We are also in Paphos and planning to do the same autumn 2016


----------



## SPECKY (Nov 12, 2014)

Hi while browsing the site one day I seen a link for a property rental site I think it was mr,rent but I have been unable to find this link again I would be grateful if anyone can help with this


----------



## David_&_Letitia (Jul 8, 2012)

SPECKY said:


> Hi
> Can anyone help we are looking to move over to the Paphos area later this year and would like to rent a furnished property for a month until we find a suitable long term rental,can anyone on the forum recommend a reliable source.


Try Owners Direct - the site allows you to set type of property, dates, budget etc:

Owners Direct holiday villas, chalets, apartments. Skiing, golf and wheelchair friendly.


----------



## Veronica (Apr 5, 2008)

http://www.smartrentzcyprus.com/
http://www.mrrent-paphos.net/find_rental/


----------



## Talagirl (Feb 24, 2013)

Zach has previously recommended this site for short term rentals

AirBNB at https://www.airbnb.com/ 

Many companies concentrate on long term rentals rather than short term/holiday lets and this is reflected in the price.


----------



## pdglaze (May 12, 2015)

Paul here, been here on and off for 5 years, now looking for property to rent, which is a minefield! So many agents let you down, is that normal?


----------



## zach21uk (Jun 26, 2014)

pdglaze said:


> Paul here, been here on and off for 5 years, now looking for property to rent, which is a minefield! So many agents let you down, is that normal?


Yes there are a lot of dodgy agents.

Call Becky at Smart Rentz, Paphos - Rental Property in Cyprus - Cyprus Rental Property - she is amazing and loads of us here have used her.


----------



## pdglaze (May 12, 2015)

No good, will keep trying!


----------



## zach21uk (Jun 26, 2014)

Just to clarify, Becky often has a lot of properties that aren't on her websites and thats true for most companies here so its always worth phoning them.


----------



## pdglaze (May 12, 2015)

I was always taught communication is key; a lot of the agents lack the ability to communicate! I sent one an e-mail about a property I was very interested in, she eventually replied 4 days later; I sent my mobile to talk to her about it, no reply. A week later she contacted me to say the property had just been let the day before?! I'd enquired about it 10 days earlier...Very frustrating! And what's with leaving all properties online that are rented? Some of the agents don't even put that they're rented on them...you ring up and they say "sorry, that's rented". Anyway, onwards and upwards


----------



## zach21uk (Jun 26, 2014)

Yeah I had very slow replies via email when I was contacting agents this way when I got to Cyprus hence why I very quickly switched to just picking up the phone.

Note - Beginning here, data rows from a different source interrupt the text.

-- ==== Sys2Proof/Laws/MemoryOps.lean ====
section
/-! SUPPORT. MemoryOps.lean: every operation on the banks and on a core's memories keeps their canonical form; what a bank
access can change. -/

set_option Elab.async false

namespace Sys2Proof.Machine

/-! ### Memories -/

theorem ramWf_ramHeal {m : Ram} (key : Nat) (h : ramWf m = true) : ramWf (ramHeal m key) = true := by
  unfold ramHeal
  split
  · rw [ramWf_iff] at h ⊢
    exact ⟨h.1, h.2.1, mapWf_arrSet _ _ _ h.2.2⟩
  · exact h

theorem ramWf_undoReplay : ∀ (undo : List (Nat × DWord)) (m : Ram), ramWf m = true → ramWf (undoReplay m undo) = true
  | [], _, h => h
  | e :: t, m, h => ramWf_undoReplay t (ramWrite m e.1 e.1 e.2.toNat) (ramWf_ramWrite e.1 e.1 e.2.toNat h)

theorem ramWf_ramDelta : ∀ (l : List (Nat × DWord)) (m : Ram), ramWf m = true → ramWf (ramDelta m l) = true
  | [], _, h => h
  | e :: t, m, h => ramWf_ramDelta t (ramWrite m e.1 e.1 e.2.toNat) (ramWf_ramWrite e.1 e.1 e.2.toNat h)

theorem mapRising_numbered {f : Nat → Byte} {base : Nat} : ∀ (l : List Nat) (lo : Nat), l.Pairwise (· < ·) →
    (∀ i ∈ l, lo ≤ base + i) →
    mapRising lo (l.filterMap (fun i => if f i = 0 then none else some (base + i, f i))) = true
  | [], _, _, _ => rfl
  | i :: t, lo, hp, hl => by
    have ht := (List.pairwise_cons.1 hp).2
    have hi := (List.pairwise_cons.1 hp).1
    rw [List.filterMap_cons]
    split
    · exact mapRising_numbered t lo ht (fun j hj => hl j (by simp [hj]))
    · next b hb =>
      split at hb
      · cases hb
      · cases hb
        simp only [mapRising, Bool.and_eq_true, decide_eq_true_eq]
        refine ⟨hl i (by simp), mapRising_numbered t _ ht (fun j hj => ?_)⟩
        have := hi j hj
        omega

theorem mapRising_append {β : Type} {hi : Nat} {n : List (Nat × β)} (hn : mapRising hi n = true) :
    ∀ (m : List (Nat × β)) (lo : Nat), lo ≤ hi → mapRising lo m = true → (∀ e ∈ m, e.1 < hi) → mapRising lo (m ++ n) = true
  | [], lo, hl, _, _ => mapRising_mono hl _ hn
  | (j, w) :: t, lo, _, hm, hk => by
    simp only [mapRising, Bool.and_eq_true, decide_eq_true_eq] at hm
    have hj : j < hi := hk (j, w) (by simp)
    simp only [List.cons_append, mapRising, Bool.and_eq_true, decide_eq_true_eq]
    exact ⟨hm.1, mapRising_append hn t (j + 1) (by omega) hm.2 (fun e he => hk e (by simp [he]))⟩

theorem imageBytes_rising : ∀ (ws : List Nat) (w : Nat), mapRising (8 * w) (imageBytes w ws) = true
  | [], _ => rfl
  | v :: t, w => by
    unfold imageBytes
    refine mapRising_append (hi := 8 * w + 8) ?_ _ _ (by omega) (mapRising_numbered _ _ (by decide) (fun i _ => by omega)) ?_
    · have := imageBytes_rising t (w + 1)
      rwa [show 8 * (w + 1) = 8 * w + 8 by omega] at this
    · intro e he
      obtain ⟨i, hi, h⟩ := List.mem_filterMap.1 he
      have := List.mem_range.1 hi
      simp only at h
      split at h
      · cases h
      · cases h; simp only; omega

theorem imageBytes_listed : ∀ (ws : List Nat) (w : Nat) (e : Nat × Byte), e ∈ imageBytes w ws → e.2 ≠ 0
  | [], _, _, h => by simp [imageBytes] at h
  | v :: t, w, e, h => by
    unfold imageBytes at h
    rcases List.mem_append.1 h with h | h
    · obtain ⟨i, -, h⟩ := List.mem_filterMap.1 h
      simp only at h
      split at h
      · cases h
      · next hne => cases h; exact hne
    · exact imageBytes_listed t (w + 1) e h

theorem imageChecks_wf : ∀ (ws : List Nat) (w : Nat),
    mapRising w (imageChecks w ws) = true ∧ ∀ e ∈ imageChecks w ws, e.2 ≠ 0
  | [], _ => ⟨rfl, by simp [imageChecks]⟩
  | v :: t, w => by
    obtain ⟨h1, h2⟩ := imageChecks_wf t (w + 1)
    unfold imageChecks
    simp only
    split
    · exact ⟨mapRising_mono (by omega) _ h1, h2⟩
    · next hne =>
      constructor
      · simp only [mapRising, Bool.and_eq_true, decide_eq_true_eq]
        exact ⟨Nat.le_refl _, h1⟩
      · intro e he
        rcases List.mem_cons.1 he with rfl | he
        · exact hne
        · exact h2 e he

theorem validRange_rising {v : BitVec 3} : ∀ (n lo : Nat), mapRising lo ((List.range' lo n).map (fun w => (w, v))) = true
  | 0, _ => rfl
  | n + 1, lo => by
    simp only [List.range'_succ, List.map_cons, mapRising, Bool.and_eq_true, decide_eq_true_eq]
    exact ⟨Nat.le_refl _, validRange_rising n (lo + 1)⟩

/-- A memory that holds an image is in canonical form. -/
theorem ramWf_ramImage (ws : List Nat) : ramWf (ramImage ws) = true := by
  rw [ramWf_iff, mapWf_iff, mapWf_iff, mapWf_iff]
  refine ⟨⟨imageBytes_rising ws 0, imageBytes_listed ws 0⟩, imageChecks_wf ws 0, ?_, ?_⟩
  · show mapRising 0 ((List.range ws.length).map _) = true
    rw [List.range_eq_range']
    exact validRange_rising ws.length 0
  · intro e he
    obtain ⟨w, -, rfl⟩ := List.mem_map.1 he
    exact (by decide : (7 : BitVec 3) ≠ 0)

/-! ### A core's memories -/

theorem Core.memWf_iff (c : Core) : c.memWf = true ↔ ramWf c.dmem = true ∧ ramWf c.imem = true := by simp [Core.memWf]

theorem Pair.memWf_iff (x : Pair) : x.memWf = true ↔ x.lead.memWf = true ∧ x.shadow.memWf = true := by simp [Pair.memWf]

@[simp] theorem logWord_dmem (c : Core) (w : Nat) : (c.logWord w).dmem = c.dmem := by unfold Core.logWord; split <;> rfl

@[simp] theorem logWord_imem (c : Core) (w : Nat) : (c.logWord w).imem = c.imem := by unfold Core.logWord; split <;> rfl

/-- A local store writes one word of the data memory, or nothing. -/
theorem localStore_cases (c : Core) (addr n v : Nat) :
    (c.localStore addr n v).1 = c ∨ ∃ x, (c.localStore addr n v).1 =
      { c.logWord ((addr - localBase) / 8) with
        dmem := ramWrite c.dmem ((addr - localBase) / 8) ((addr - localBase) / 8) x } := by
  unfold Core.localStore
  simp only
  split
  · exact .inr ⟨v % 2 ^ 64, by simp⟩
  · split
    · exact .inl rfl
    · exact .inr ⟨mergeBytes (ramRead c.dmem ((addr - localBase) / 8) ((addr - localBase) / 8)).value
        (v <<< (8 * ((addr - localBase) % 8))) (byteMask ((addr - localBase) % 8) n), by simp⟩

theorem memWf_localStore {c : Core} (addr n v : Nat) (h : c.memWf = true) : (c.localStore addr n v).1.memWf = true := by
  rw [Core.memWf_iff] at h
  rcases localStore_cases c addr n v with e | ⟨x, e⟩ <;> rw [e, Core.memWf_iff]
  · exact h
  · exact ⟨ramWf_ramWrite _ _ _ h.1, by simpa using h.2⟩

theorem memWf_writeLanes : ∀ (l : List DWord) (c : Core) (w : Nat), c.memWf = true → (c.writeLanes w l).memWf = true
  | [], _, _, h => h
  | v :: t, c, w, h => by
    rw [Core.memWf_iff] at h
    refine memWf_writeLanes t _ (w + 1) ((Core.memWf_iff _).2 ⟨?_, by simpa using h.2⟩)
    simpa using ramWf_ramWrite (r := c.dmem) w w v.toNat h.1

theorem memWf_writeImem : ∀ (l : List DWord) (c : Core) (w : Nat), c.memWf = true → (c.writeImem w l).memWf = true
  | [], _, _, h => h
  | v :: t, c, w, h => by
    rw [Core.memWf_iff] at h
    exact memWf_writeImem t _ (w + 1) ((Core.memWf_iff _).2 ⟨h.1, ramWf_ramWrite w w _ h.2⟩)

/-! ### Banks -/

/-- The pairs and the banks of two devices are the same. -/
abbrev Dev.SameMemories (d e : Dev) : Prop := e.pairs = d.pairs ∧ e.mem.ram = d.mem.ram

theorem bucketUp_frame (d : Dev) (inst : Nat) : d.SameMemories (d.bucketUp inst) := by
  unfold Dev.bucketUp
  simp only
  split
  · simp [Dev.SameMemories]
  · split <;> simp [Dev.SameMemories]

theorem correctable_frame (d : Dev) (inst : Nat) : d.SameMemories (d.correctable inst) := by
  unfold Dev.correctable
  simp only
  split
  · simp [Dev.SameMemories]
  · exact bucketUp_frame _ inst

theorem recordUe_frame (d : Dev) (master inst addr : Nat) (scrub : Bool) : d.SameMemories (d.recordUe master inst addr scrub) := by
  unfold Dev.recordUe
  split <;> simp [Dev.SameMemories]

theorem queueWriteBack_frame (d : Dev) (inst word : Nat) : d.SameMemories (d.queueWriteBack inst word) := by
  unfold Dev.queueWriteBack
  extract_lets wb
  split <;> exact ⟨rfl, rfl⟩

theorem uncorrectable_frame (d : Dev) (master inst addr : Nat) (scrub : Bool) :
    d.SameMemories (d.uncorrectable master inst addr scrub) := by
  have h : ∀ e : Dev, d.SameMemories e → d.SameMemories (e.recordUe master inst addr scrub) := fun e he =>
    ⟨(recordUe_frame e master inst addr scrub).1.trans he.1, (recordUe_frame e master inst addr scrub).2.trans he.2⟩
  have h1 : d.SameMemories (if scrub then (d.count (MEMCTL_INST_UECNT inst)).flag MEMCTL_ISTAT_SCRUBUE
      else (d.count (MEMCTL_INST_UECNT inst)).flag MEMCTL_ISTAT_UE) := by split <;> simp [Dev.SameMemories]
  unfold Dev.uncorrectable
  extract_lets e f g
  have hg : d.SameMemories g := h f h1
  clear_value g
  split <;> exact hg

/-- What counting the errors of a read can change: registers, presentations and the write-backs that wait. -/
theorem noteRead_frame (d : Dev) (master inst word addr : Nat) (r : WordRead) (scrub : Bool) :
    d.SameMemories (d.noteRead master inst word addr r scrub) := by
  have h1 : ∀ e : Dev, d.SameMemories e → d.SameMemories (e.uncorrectable master inst addr scrub) := fun e he =>
    ⟨(uncorrectable_frame e master inst addr scrub).1.trans he.1, (uncorrectable_frame e master inst addr scrub).2.trans he.2⟩
  have h2 : ∀ e : Dev, d.SameMemories e → d.SameMemories (e.correctable inst) := fun e he =>
    ⟨(correctable_frame e inst).1.trans he.1, (correctable_frame e inst).2.trans he.2⟩
  have h0 : d.SameMemories (if d.testing inst then
      (((d.flag MEMCTL_ETSYN_NEW).setFld MEMCTL_ETSYN_KIND (synKind r)).setFld MEMCTL_ETSYN_WORD word).setFld
        MEMCTL_ETSYN_SYN r.syn
    else d) := by split <;> simp [Dev.SameMemories]
  unfold Dev.noteRead
  extract_lets e f
  have he : d.SameMemories e := h0
  have hf : d.SameMemories f := h2 e he
  clear_value e f
  split
  · split
    · exact h1 _ (h2 e he)
    · exact h1 e he
  · split
    · split
      · exact hf
      · exact ⟨(queueWriteBack_frame f inst word).1.trans hf.1, (queueWriteBack_frame f inst word).2.trans hf.2⟩
    · exact he

theorem bankRead_pairs (d : Dev) (master inst word : Nat) : (d.bankRead master inst word).2.2.pairs = d.pairs :=
  (noteRead_frame _ _ _ _ _ _ _).1

theorem memWf_bankRead {d : Dev} (master inst word : Nat) (h : d.memWf = true) :
    (d.bankRead master inst word).2.2.memWf = true := by
  have e := fun a => (noteRead_frame { d with mem := { d.mem with ram := ramHeal d.mem.ram (bankKey inst word) } } master inst
    word a (ramRead d.mem.ram (bankKey inst word) word) false).2
  show ramWf _ = true
  rw [show (d.bankRead master inst word).2.2.mem.ram = _ from e _]
  exact ramWf_ramHeal _ h

theorem memWf_bankWrite {d : Dev} (inst word v : Nat) (h : d.memWf = true) : (d.bankWrite inst word v).memWf = true :=
  ramWf_ramPut _ _ _ h

theorem bankWrite_pairs (d : Dev) (inst word v : Nat) : (d.bankWrite inst word v).pairs = d.pairs := rfl

theorem bankWrite_io (d : Dev) (inst word v : Nat) : (d.bankWrite inst word v).io = d.io := rfl

theorem bankStore_frame {d : Dev} (master inst word al data mask : Nat) :
    (d.memWf = true → (d.bankStore master inst word al data mask).2.memWf = true) ∧
    (d.bankStore master inst word al data mask).2.pairs = d.pairs := by
  unfold Dev.bankStore
  split
  · exact ⟨memWf_bankWrite _ _ _, rfl⟩
  · simp only
    split
    · exact ⟨memWf_bankRead _ _ _, bankRead_pairs _ _ _ _⟩
    · exact ⟨fun h => memWf_bankWrite _ _ _ (memWf_bankRead _ _ _ h), bankRead_pairs _ _ _ _⟩

/-- What a write to a target can change: banks, and the registers and presentations of their errors. -/
theorem targetWrite_frame {d : Dev} (master : Nat) (t : Target) (data mask : Nat) :
    (d.memWf = true → (d.targetWrite master t data mask).2.memWf = true) ∧
    (d.targetWrite master t data mask).2.pairs = d.pairs := by
  cases t with
  | bank inst word al => exact bankStore_frame master inst word al data mask
  | rom word => simp [Dev.targetWrite]
  | nv off => simp [Dev.targetWrite]
  | own => simp [Dev.targetWrite]
  | none => simp [Dev.targetWrite]

end Sys2Proof.Machine
end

A lot of us recommend Becky as she is very good at taking ones requirements and then coming up with several properties to view which match those. I rented the 2nd property she showed me pretty much on the spot!


----------



## expatme (Dec 4, 2013)

What is going on?


----------



## Veronica (Apr 5, 2008)

*Moved thread*

Thread moved to main forum


----------



## Bob2 (Dec 24, 2012)

Veronica said:


> Smart Rentz, Paphos - Rental Property in Cyprus - Cyprus Rental Property
> http://www.mrrent-paphos.net/find_rental/


Mr Rent looks promising!


----------



## Baywatch (Mar 30, 2014)

Bob2 said:


> Mr Rent looks promising!


Last I looked 90% was marked as rented.


----------



## Baywatch (Mar 30, 2014)

SPECKY said:


> Hi while browsing the site one day I seen a link for a property rental site I think it was mr,rent but I have been unable to find this link again I would be grateful if anyone can help with this


Onlinecyprus.com is fully working. But they have changed FB-page

I have talked to them today. One of the registered estate agents in Cyprus

https://www.facebook.com/paphoslongtermrent


Anders


----------